◆ **Exercise materials**
/-- Whether the store itself reported the failure of a FETCH. -/
def FetchFailed (res : FetchResult) : Bool :=
  match res with
  | .failed => true
  | .record _ => false
  | .badCheck => false

/-- R13: the fleet number of the index entry that names a slot, which the record read from it must carry. -/
def State.acceptedFrom (s : State) (slot : SlotId) (res : FetchResult) : Option MachineRecord :=
  match s.table.index.find? (fun e => decide (e.slot = slot)) with
  | some e => acceptedRecord e.fleet res
  | none => none

/-- R13 to R15: the end of the FETCH in flight. The end of one whose line WITHDRAW discarded counts as a success or a
failure as any other does, and nothing else follows (log 18). -/
def State.endFetch (s : State) (x : InFlight) (l : LineId) (slot : SlotId) (retry : Bool) (res : FetchResult) :
    State :=
  let s0 := s.landed
  if x.discarded then
    if (s.acceptedFrom slot res).isSome then s0.storeOk else s0.storeBad.checkFailures
  else
    match (s.line l).content with
    | .fetching f _ =>
      match acceptedRecord f res with
      | some r => s0.storeOk.fetched l slot r
      | none => s0.storeBad.fetchFailed l f slot retry (!FetchFailed res)
    | .held _ _ _ => s0
    | .empty => s0

/-- R14: a WRITE that failed leaves its line DIRTY with a WRITE queued. -/
def State.writeAgain (s : State) (l : LineId) (slot : SlotId) : State :=
  match (s.line l).content with
  | .held _ k r =>
    let queued := (s.line l).writeQueued
    let s1 := s.modLine l fun x => { x with content := .held .dirty k r, writeQueued := true }
    if queued then s1 else s1.enqueue (.write l slot)
  | .fetching _ _ => s
  | .empty => s

/-- R14: a WRITE that succeeded leaves its line CLEAN, or DIRTY if another is queued. -/
def State.written (s : State) (l : LineId) : State :=
  match (s.line l).content with
  | .held _ k r =>
    s.modLine l fun x => { x with content := .held (if x.writeQueued then .dirty else .clean) k r }
  | .fetching _ _ => s
  | .empty => s

/-- R14, R15: the end of the WRITE in flight. -/
def State.endWrite (s : State) (x : InFlight) (l : LineId) (slot : SlotId) (ok : Bool) : State :=
  let s0 := s.landed
  if ok then
    let s1 := s0.storeOk
    if x.discarded then s1 else (s1.written l).lineFreed
  else
    let s1 := s0.storeBad
    (if x.discarded then s1 else s1.writeAgain l slot).checkFailures

/-- R14: a slot's header erased: the slot is FREE and its entry gone. -/
def State.erased (s : State) (slot : SlotId) : State :=
  (s.setSlotState slot .free).modTable fun t =>
    { t with index := t.index.filter (fun e => !decide (e.slot = slot)) }
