-- ==== Sys2Proof/Machine/Workshop.lean ====
section
/-! DEFINITION. Machine/Workshop.lean: the requests of the WORKSHOP row (R170) that maintain machines (chapters 1 and 8),
tanks (chapter 4), the store, the clock, and INITIALISE. CONFIG_SET and CONFIG_READ stand in Machine/Settings.lean. -/

namespace Sys2Proof.Machine

/-! ### Machines (R17 to R21) -/

def State.reqEnrol (p : Port) (tag : Byte) (f : EnrolFields) (s : State) : State :=
  s.admission p .enrol tag none fun x =>
    if enrolOk f then ((x.takeInHand p tag (.enrol f)).tryEnrol p f).cameIntoLine f.fleet
    else x.badField p .enrol tag

/-- ENROL (R17). -/
def execEnrol (p : Port) (tag : Byte) (f : EnrolFields) (s : State) : Host.Outcome State Fault Refusal :=
  s.event (State.reqEnrol p tag f)

def State.reqWithdraw (p : Port) (tag : Byte) (fleet : Nat) (s : State) : State :=
  s.admission p .withdraw tag none fun x => (x.takeInHand p tag (.withdraw fleet)).tryWithdraw p fleet

/-- WITHDRAW (R18). -/
def execWithdraw (p : Port) (tag : Byte) (fleet : Nat) (s : State) : Host.Outcome State Fault Refusal :=
  s.event (State.reqWithdraw p tag fleet)

def State.reqMachineSet (p : Port) (tag : Byte) (fleet : Nat) (q : MachinePatch) (s : State) : State :=
  s.admission p .machineSet tag none fun x =>
    if machinePatchOk q then x.askInHand p tag fleet (.machineSet fleet q) else x.badField p .machineSet tag

/-- MACHINE_SET (R19). -/
def execMachineSet (p : Port) (tag : Byte) (fleet : Nat) (q : MachinePatch) (s : State) :
    Host.Outcome State Fault Refusal :=
  s.event (State.reqMachineSet p tag fleet q)

def State.reqStandDown (p : Port) (tag : Byte) (fleet : Nat) (s : State) : State :=
  s.admission p .standDown tag none fun x => x.askInHand p tag fleet (.standDown fleet)

/-- STAND_DOWN (R20). -/
def execStandDown (p : Port) (tag : Byte) (fleet : Nat) (s : State) : Host.Outcome State Fault Refusal :=
  s.event (State.reqStandDown p tag fleet)

def State.reqReturn (p : Port) (tag : Byte) (fleet : Nat) (s : State) : State :=
  s.admission p .returnMachine tag none fun x => x.askInHand p tag fleet (.returnMachine fleet)

/-- RETURN (R20). -/
def execReturn (p : Port) (tag : Byte) (fleet : Nat) (s : State) : Host.Outcome State Fault Refusal :=
  s.event (State.reqReturn p tag fleet)

def State.reqRebuild (p : Port) (tag : Byte) (f : RebuildFields) (s : State) : State :=
  s.admission p .rebuild tag none fun x =>
    ((x.takeInHand p tag (.rebuild f)).tryRebuild p f).cameIntoLine f.fleet

/-- REBUILD (R21, R153). -/
def execRebuild (p : Port) (tag : Byte) (f : RebuildFields) (s : State) : Host.Outcome State Fault Refusal :=
  s.event (State.reqRebuild p tag f)

/-! ### Service lines (R148 to R152) -/

def State.reqSetLine (p : Port) (tag : Byte) (fleet : Nat) (f : LineFields) (s : State) : State :=
  s.admission p .setLine tag none fun x =>
    if (setLineOf f).isSome then x.askInHand p tag fleet (.setLine fleet f) else x.badField p .setLine tag

/-- SET_LINE with a line's fields (R151). -/
def execSetLine (p : Port) (tag : Byte) (fleet : Nat) (f : LineFields) (s : State) :
    Host.Outcome State Fault Refusal :=
  s.event (State.reqSetLine p tag fleet f)

/-- A service line number 1 to 4. -/
def lineNumberOk (n : Nat) : Bool := decide (1 ≤ n ∧ n ≤ 4)

def State.reqSetLineRemove (p : Port) (tag : Byte) (fleet line : Nat) (s : State) : State :=
  s.admission p .setLine tag none fun x =>
    if lineNumberOk line then x.askInHand p tag fleet (.setLineRemove fleet line) else x.badField p .setLine tag

/-- SET_LINE with REMOVE (R152). -/
def execSetLineRemove (p : Port) (tag : Byte) (fleet line : Nat) (s : State) : Host.Outcome State Fault Refusal :=
  s.event (State.reqSetLineRemove p tag fleet line)

def State.reqServiceDone (p : Port) (tag : Byte) (fleet line reading : Nat) (s : State) : State :=
  s.admission p .serviceDone tag none fun x =>
    if lineNumberOk line && decide (reading ≤ maxWord) then
      x.askInHand p tag fleet (.serviceDone fleet line reading)
    else x.badField p .serviceDone tag

/-- SERVICE_DONE (R149). -/
def execServiceDone (p : Port) (tag : Byte) (fleet line reading : Nat) (s : State) :
    Host.Outcome State Fault Refusal :=
  s.event (State.reqServiceDone p tag fleet line reading)

def State.reqWaiver (p : Port) (tag : Byte) (fleet line extension : Nat) (s : State) : State :=
  s.admission p .waiver tag none fun x =>
    if lineNumberOk line && decide (extension ≤ maxWord) then
      x.askInHand p tag fleet (.waiver fleet line extension)
    else x.badField p .waiver tag

/-- WAIVER (R150). -/
def execWaiver (p : Port) (tag : Byte) (fleet line extension : Nat) (s : State) : Host.Outcome State Fault Refusal :=
  s.event (State.reqWaiver p tag fleet line extension)

def State.reqMeterChange (p : Port) (tag : Byte) (fleet oldFinal newReading : Nat) (s : State) : State :=
  s.admission p .meterChange tag none fun x =>
    if readingOk oldFinal && readingOk newReading then
      x.askInHand p tag fleet (.meterChange fleet oldFinal newReading)
    else x.badField p .meterChange tag

/-- METER_CHANGE (R148). -/
def execMeterChange (p : Port) (tag : Byte) (fleet oldFinal newReading : Nat) (s : State) :
    Host.Outcome State Fault Refusal :=
  s.event (State.reqMeterChange p tag fleet oldFinal newReading)

/-! ### Tanks (R70 to R75) -/

/-- R70: the receipt a RECEIPT_OPEN makes. -/
def openedReceipt (docket gauged : Nat) (g : Gauge) : Receipt :=
  { docket := docket, gaugedAtOpen := gauged, issued := 0, substituted := g.substituted, overGauge := g.overGauge,
    clamped := g.clamped }

/-- R70, in that rule's order of testing. -/
def State.openReceipt (s : State) (p : Port) (tag : Byte) (docket : Nat) (t : TankId) : State :=
  let c := s.tankConfig t
  let k := s.tank t
  if !c.enabled ∨ docket = 0 ∨ 1000000000 < docket then s.badField p .receiptOpen tag
  else if k.receipt.isSome then s.reply p .receiptOpen tag .receiptOpen .nothing
  else
    match k.gauge.net with
    | none => s.reply p .receiptOpen tag .gaugeInvalid .nothing
    | some g =>
      if c.capacity < g + docket then s.badField p .receiptOpen tag
      else
        (s.modTank t fun x => { x with receipt := some (openedReceipt docket g x.gauge) }).reply p .receiptOpen tag
          .ok (.receiptOpened g)

def State.reqReceiptOpen (p : Port) (tag : Byte) (tank docket : Nat) (s : State) : State :=
  s.admission p .receiptOpen tag none fun x => x.withTank p .receiptOpen tag tank (x.openReceipt p tag docket)

/-- RECEIPT_OPEN (R70). -/
def execReceiptOpen (p : Port) (tag : Byte) (tank docket : Nat) (s : State) : Host.Outcome State Fault Refusal :=
  s.event (State.reqReceiptOpen p tag tank docket)

/-- R71. -/
def State.closeReceipt (s : State) (p : Port) (tag : Byte) (t : TankId) : State :=
  let k := s.tank t
  match k.receipt with
  | none => s.badField p .receiptClose tag
  | some r =>
    let got := r.received k.gauge.net
    let diff := got - (r.docket : Int)
    let used := k.gauge.net.isNone
    let flags := r.closingFlags k.gauge
    let book := k.book.map (fun b => satBook (b + got))
    let s1 := s.modTank t fun x => { x with book := book, receipt := none }
    ((s1.postOffice (.receiptResult t .closed r.docket got diff used flags)).reply p .receiptClose tag .ok
      (.receiptClosed t .closed r.docket got diff used flags book)).evaluateTank t

def State.reqReceiptClose (p : Port) (tag : Byte) (tank : Nat) (s : State) : State :=
  s.admission p .receiptClose tag none fun x => x.withTank p .receiptClose tag tank (x.closeReceipt p tag)

/-- RECEIPT_CLOSE (R71). -/
def execReceiptClose (p : Port) (tag : Byte) (tank : Nat) (s : State) : Host.Outcome State Fault Refusal :=
  s.event (State.reqReceiptClose p tag tank)

/-- R75. -/
def State.adjustStock (s : State) (p : Port) (tag : Byte) (amount : Int) (t : TankId) : State :=
  if amount < -1000000000 ∨ 1000000000 < amount then s.badField p .stockAdjust tag
  else if (s.tank t).receipt.isSome then s.reply p .stockAdjust tag .receiptOpen .nothing
  else
    let b := adjusted (s.tank t).book amount
    ((s.modTank t fun x => { x with book := some b }).reply p .stockAdjust tag .ok (.book b)).evaluateTank t

def State.reqStockAdjust (p : Port) (tag : Byte) (tank : Nat) (amount : Int) (s : State) : State :=
  s.admission p .stockAdjust tag none fun x => x.withTank p .stockAdjust tag tank (x.adjustStock p tag amount)

/-- STOCK_ADJUST (R75). -/
def execStockAdjust (p : Port) (tag : Byte) (tank : Nat) (amount : Int) (s : State) :
    Host.Outcome State Fault Refusal :=
  s.event (State.reqStockAdjust p tag tank amount)

def State.reqReconcile (p : Port) (tag : Byte) (s : State) : State :=
  s.admission p .reconcile tag none fun x =>
    (x.reconcileAll .request).reply p .reconcile tag .ok (.reconciled (allTanks.map x.finding))

/-- RECONCILE (R73, R74). -/
def execReconcile (p : Port) (tag : Byte) (s : State) : Host.Outcome State Fault Refusal :=
  s.event (State.reqReconcile p tag)

/-! ### The store, the clock, INITIALISE (R16, R180, R184) -/

/-- R16: a FAULTED interface returned to READY. -/
def State.storeRetry (s : State) : State :=
  if s.table.faulted then
    (s.modTable fun t => { t with faulted := false, failures := 0 }).postAll (.storeState false)
  else s

def State.reqStoreRetry (p : Port) (tag : Byte) (s : State) : State :=
  s.admission p .storeRetry tag none fun x => x.storeRetry.reply p .storeRetry tag .ok .nothing

/-- STORE_RETRY (R16). -/
def execStoreRetry (p : Port) (tag : Byte) (s : State) : Host.Outcome State Fault Refusal :=
  s.event (State.reqStoreRetry p tag)

/-- R180: the shift number and the ticks into the shift replaced. -/
def State.setClock (s : State) (shift : Word32) (ticks : Nat) : State :=
  { s with clock := { s.clock with shift := shift, ticks := ticks, rolloverDue := false } }

def State.reqClockSet (p : Port) (tag : Byte) (shift : Word32) (ticks : Nat) (s : State) : State :=
  s.admission p .clockSet tag none fun x =>
    if x.config.time.shiftLength ≤ ticks then x.badField p .clockSet tag
    else
      (x.setClock shift ticks).reply p .clockSet tag .ok (.clockSet x.clock.shift x.clock.ticks shift ticks)

/-- CLOCK_SET (R180). -/
def execClockSet (p : Port) (tag : Byte) (shift : Word32) (ticks : Nat) (s : State) :
    Host.Outcome State Fault Refusal :=
  s.event (State.reqClockSet p tag shift ticks)

def State.reqInitialise (p : Port) (tag : Byte) (s : State) : State :=
  s.admission p .initialise tag none fun x => x.reply p .initialise tag .ok .nothing

/-- INITIALISE (R184): answered OK; the reset follows its transmission (RESPONSE_SENT, INITIALISE_RESET). -/
def execInitialise (p : Port) (tag : Byte) (s : State) : Host.Outcome State Fault Refusal :=
  s.event (State.reqInitialise p tag)

end Sys2Proof.Machine
end

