-- ==== Sys2Proof/Machine/Bytes.lean ====
section
/-! DEFINITION. Machine/Bytes.lean: the frame assembler byte by byte (R167), and a complete frame read as the request it
carries (R168, R187 to R191). A request read from bytes has the very effect its own command has. -/

namespace Sys2Proof.Machine

/-! ### Reading fields (R189) -/

/-- A number from bytes, most significant first. -/
def numberOf (l : List Byte) : Nat := l.foldl (fun a b => a * 256 + b.toNat) 0

/-- R189: a signed number in two's complement, of the width of its bytes. -/
def signedOf (l : List Byte) : Int :=
  let v := numberOf l
  if 2 * v < 256 ^ l.length then (v : Int) else (v : Int) - (256 ^ l.length : Nat)

/-- A 32-bit figure. -/
def wordOf (l : List Byte) : Word32 := BitVec.ofNat 32 (numberOf l)

/-- The bytes of fields of given widths; none when the body is longer or shorter. -/
def splitFields : List Nat → List Byte → Option (List (List Byte))
  | [], [] => some []
  | [], _ :: _ => none
  | w :: ws, l =>
    if l.length < w then none
    else
      match splitFields ws (l.drop w) with
      | some xs => some (l.take w :: xs)
      | none => none

/-- An optional figure: presence 0 or 1, then its value; none for any other presence byte. -/
def optOf (presence value : List Byte) : Option (Option Nat) :=
  if numberOf presence = 0 then some none
  else if numberOf presence = 1 then some (some (numberOf value))
  else none

/-! ### STEPS (R190, R191) -/

/-- R190, R191: the bytes a step takes by its kind byte. -/
def stepSize (kind : Nat) : Nat :=
  if kind = 1 then 8 else if kind = 2 then 5 else if kind = 3 then 5 else 1

/-- R190: a step from its bytes. -/
def rawStepOf (l : List Byte) : RawStep :=
  let kind := numberOf (l.take 1)
  if kind = 1 then .ident (numberOf ((l.drop 1).take 2)) (wordOf ((l.drop 3).take 4)) (numberOf ((l.drop 7).take 1))
  else if kind = 2 then .auth (numberOf ((l.drop 1).take 4))
  else if kind = 3 then .run (numberOf ((l.drop 1).take 4))
  else if kind = 4 then .hold
  else if kind = 5 then .finish
  else .other kind

/-- R191: the steps of a body read one by one up to the count; none when the length differs. -/
def rawSteps : Nat → List Byte → Option (List RawStep)
  | 0, [] => some []
  | 0, _ :: _ => none
  | _ + 1, [] => none
  | n + 1, k :: rest =>
    let w := stepSize k.toNat
    if (k :: rest).length < w then none
    else
      match rawSteps n ((k :: rest).drop w) with
      | some xs => some (rawStepOf ((k :: rest).take w) :: xs)
      | none => none

/-! ### REBUILD's lines (R195) -/

/-- R195: a service line of a REBUILD. -/
def rebuildLineFrom (l : List Byte) : Option RebuildLine :=
  match splitFields [1, 1, 4, 4, 4, 4, 1, 1, 4] l with
  | some [n, b, i, d, w, g, e, p, x] =>
    (optOf p x).map fun v =>
      { number := numberOf n, basis := numberOf b, interval := numberOf i, lastDone := numberOf d,
        warn := numberOf w, grace := numberOf g, enforcing := numberOf e, waiver := v }
  | _ => none

/-- R195: the lines of a REBUILD, 24 bytes each, and what follows them. -/
def rebuildLinesFrom : Nat → List Byte → Option (List RebuildLine × List Byte)
  | 0, l => some ([], l)
  | n + 1, l =>
    match rebuildLineFrom (l.take 24), rebuildLinesFrom n (l.drop 24) with
    | some x, some y => some (x :: y.1, y.2)
    | _, _ => none

/-- R21, R195: the fields of a REBUILD. R21 names the machine state, ACTIVE or STOOD_DOWN, in its account of the record
and not in its list of fields: it is read as one byte after the lines, the last of the body, DEDUCED (log 31). -/
def rebuildFrom (l : List Byte) : Option RebuildFields :=
  match splitFields [2, 1, 1, 4, 4, 4, 4, 4, 4, 4, 1] (l.take 33), rebuildLinesFrom (numberOf ((l.drop 32).take 1)) (l.drop 33) with
  | some [f, c, p, cap, t, a, r, u, lf, o, _], some (ls, [st]) =>
    some { fleet := numberOf f, cls := numberOf c, product := numberOf p, capacity := numberOf cap, tag := wordOf t,
           allowance := numberOf a, reading := numberOf r, used := numberOf u, lifetimeFuel := numberOf lf,
           offset := numberOf o, lines := ls, state := st.toNat }
  | _, _ => none

/-! ### CONFIG_SET (R183)

R183 names a group and gives new values for any of its fields; R189 packs them in the order R182 lists them, each optional:
a figure or a list with its presence byte, an enumeration 0xFF when it is absent (log 8). -/

/-- A reading of the front of a body: what it finds and the bytes that follow, none for a body too short or of another
form. -/
abbrev Reader (α : Type) := StateT (List Byte) Option α

/-- The next bytes of a body. -/
def nextBytes (w : Nat) : Reader (List Byte) := fun l => if l.length < w then none else some (l.take w, l.drop w)

/-- An optional field of a width: presence 0 or 1, then its value bytes. -/
def optField {α : Type} (w : Nat) (value : List Byte → α) : Reader (Option α) := do
  let presence ← nextBytes 1
  let v ← nextBytes w
  match optOf presence v with
  | some x => return x.map fun _ => value v
  | none => failure

/-- An optional unsigned figure. -/
def optNat (w : Nat) : Reader (Option Nat) := optField w numberOf

/-- An optional enumeration. -/
def optCode : Reader (Option Nat) := do
  let v ← nextBytes 1
  return if numberOf v = 255 then none else some (numberOf v)

/-- The same fields for each entry of a table, in order. -/
def readTab {α : Type} (r : Reader α) : (n : Nat) → Reader (Tab α n)
  | 0 => return #v[]
  | n + 1 => do
    let v ← readTab r n
    let x ← r
    return v.push x

/-- A body that is read to its end. -/
def whole {α : Type} (r : Reader α) (l : List Byte) : Option α :=
  match r.run l with
  | some (x, []) => some x
  | some (_, _ :: _) => none
  | none => none

/-- A number of items, one after another. -/
def readItems {α : Type} (r : Reader α) : Nat → Reader (List α)
  | 0 => return []
  | k + 1 => do
    let x ← r
    let xs ← readItems r k
    return x :: xs

/-- R189: a list, read at the count its count byte carries. -/
def readList {α : Type} (r : Reader α) : Reader (List α) := do
  let count ← nextBytes 1
  readItems r (numberOf count)

/-- An optional list: presence 0 or 1, then the list, which is sent whatever the presence (log 8). -/
def optList {α : Type} (r : Reader α) : Reader (Option (List α)) := do
  let presence ← nextBytes 1
  let l ← readList r
  match optOf presence [] with
  | some x => return x.map fun _ => l
  | none => failure

/-- The four bytes of a class name (R107). -/
def nameFrom (l : List Byte) : Tab Byte 4 := Vector.ofFn fun i => l.getD i.val 0

def portPatch : Reader PortPatch := do
  return { role := ← optCode, baud := ← optNat (Config.openWidth .baud) }

def nozzlePatch : Reader NozzlePatch := do
  return { owner := ← optNat 1, tank := ← optNat 1, channel := ← optNat 1, km := ← optNat (Config.openWidth .kFactor),
           enabled := ← optNat 1 }

def deliveryPatch : Reader DeliveryPatch := do
  let ticks := Config.openWidth .ticks
  let count := Config.openWidth .smallCount
  return { prestop := ← optNat 4, stall := ← optNat ticks, drainSettle := ← optNat ticks, hold := ← optNat ticks,
           park := ← optNat ticks, strayLimit := ← optNat count, creepWindow := ← optNat ticks,
           creepLimit := ← optNat count }

def productPatch : Reader ProductPatch := do
  return { alpha := ← optNat (Config.openWidth .coefficient), defaultTemp := ← optField 2 signedOf }

def classPatch : Reader ClassPatch := do
  return { name := ← optField 4 nameFrom, essential := ← optNat 1, grantEligible := ← optNat 1, ration := ← optNat 4,
           defaultAllowance := ← optNat 4 }

def authPatch : Reader AuthPatch := do
  let percent := Config.openWidth .tierFactor
  return { tier1 := ← optNat percent, tier2 := ← optNat percent, minIssue := ← optNat 4, grantsEnabled := ← optNat 1,
           grantTimer := ← optNat (Config.openWidth .ticks), policy := ← optCode }

/-- A point of a strapping list: its level, then its volume in litres. -/
def strapPoint : Reader StrapPoint := do
  let level ← nextBytes (Config.openWidth .level)
  let litres ← nextBytes 4
  return { level := numberOf level, litres := numberOf litres }

/-- R60: the static part of a tank. -/
def tankPatch : Reader TankPatch := do
  let ticks := Config.openWidth .ticks
  return { product := ← optNat 1, enabled := ← optNat 1, capacity := ← optNat 4, strapping := ← optList strapPoint,
           floor := ← optNat 4, tier1 := ← optNat 4, tier2 := ← optNat 4, reserve := ← optNat 4,
           hysteresis := ← optNat 4, tolerance := ← optNat 4, startDelay := ← optNat ticks, runOn := ← optNat ticks }

/-- The span of a temperature channel, or of a level channel. -/
def spanPatch (level : Bool) : Reader SpanPatch := do
  let w := if level then Config.openWidth .level else 2
  return { low := ← optField w signedOf, high := ← optField w signedOf }

/-- The spans of channels 0 to 7, 8 to 11 and 12 to 15 (section 2.2). -/
def probePatch : Reader ProbePatch := do
  let meters ← readTab (spanPatch false) 8
  let levels ← readTab (spanPatch true) 4
  let tanks ← readTab (spanPatch false) 4
  return { spans := meters ++ levels ++ tanks, divisor := ← optNat (Config.openWidth .ticks),
           holdLimit := ← optNat (Config.openWidth .smallCount) }

def servicePatch : Reader ServicePatch := do
  return { hourTolerance := ← optNat 4, journalThreshold := ← optNat (Config.openWidth .smallCount) }

def timePatch : Reader TimePatch := do
  return { shiftLength := ← optNat (Config.openWidth .ticks), epoch := ← optNat 4 }

/-- R182, R183: the change a CONFIG_SET body carries, its groups numbered from 0 in R182's order (log 8). -/
def configSetFrom : List Byte → Option ConfigChange
  | [] => none
  | g :: l =>
    match g.toNat with
    | 0 => (whole (readTab portPatch 4) l).map .ports
    | 1 => (whole (readTab nozzlePatch 8) l).map .nozzles
    | 2 => (whole deliveryPatch l).map .delivery
    | 3 => (whole (readTab productPatch 4) l).map .products
    | 4 => (whole (readTab classPatch 8) l).map .classes
    | 5 => (whole authPatch l).map .authorisation
    | 6 => (whole (readTab tankPatch 4) l).map .tanks
    | 7 => (whole probePatch l).map .probes
    | 8 => (whole servicePatch l).map .service
    | 9 => (whole timePatch l).map .time
    | _ => none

◆ **What to do**
Here the output must be the lines above from the line with "grantTimer := ←" to the line with "8) l).map .nozzles", both included, duplicated word for word and nothing else.

◆ **Output for this task**
           grantTimer := ← optNat (Config.openWidth .ticks), policy := ← optCode }

/-- A point of a strapping list: its level, then its volume in litres. -/
def strapPoint : Reader StrapPoint := do
  let level ← nextBytes (Config.openWidth .level)
  let litres ← nextBytes 4
  return { level := numberOf level, litres := numberOf litres }

/-- R60: the static part of a tank. -/
def tankPatch : Reader TankPatch := do
  let ticks := Config.openWidth .ticks
  return { product := ← optNat 1, enabled := ← optNat 1, capacity := ← optNat 4, strapping := ← optList strapPoint,
           floor := ← optNat 4, tier1 := ← optNat 4, tier2 := ← optNat 4, reserve := ← optNat 4,
           hysteresis := ← optNat 4, tolerance := ← optNat 4, startDelay := ← optNat ticks, runOn := ← optNat ticks }

/-- The span of a temperature channel, or of a level channel. -/
def spanPatch (level : Bool) : Reader SpanPatch := do
  let w := if level then Config.openWidth .level else 2
  return { low := ← optField w signedOf, high := ← optField w signedOf }

/-- The spans of channels 0 to 7, 8 to 11 and 12 to 15 (section 2.2). -/
def probePatch : Reader ProbePatch := do
  let meters ← readTab (spanPatch false) 8
  let levels ← readTab (spanPatch true) 4
  let tanks ← readTab (spanPatch false) 4
  return { spans := meters ++ levels ++ tanks, divisor := ← optNat (Config.openWidth .ticks),
           holdLimit := ← optNat (Config.openWidth .smallCount) }

def servicePatch : Reader ServicePatch := do
  return { hourTolerance := ← optNat 4, journalThreshold := ← optNat (Config.openWidth .smallCount) }

def timePatch : Reader TimePatch := do
  return { shiftLength := ← optNat (Config.openWidth .ticks), epoch := ← optNat 4 }

/-- R182, R183: the change a CONFIG_SET body carries, its groups numbered from 0 in R182's order (log 8). -/
def configSetFrom : List Byte → Option ConfigChange
  | [] => none
  | g :: l =>
    match g.toNat with
    | 0 => (whole (readTab portPatch 4) l).map .ports
    | 1 => (whole (readTab nozzlePatch 8) l).map .nozzles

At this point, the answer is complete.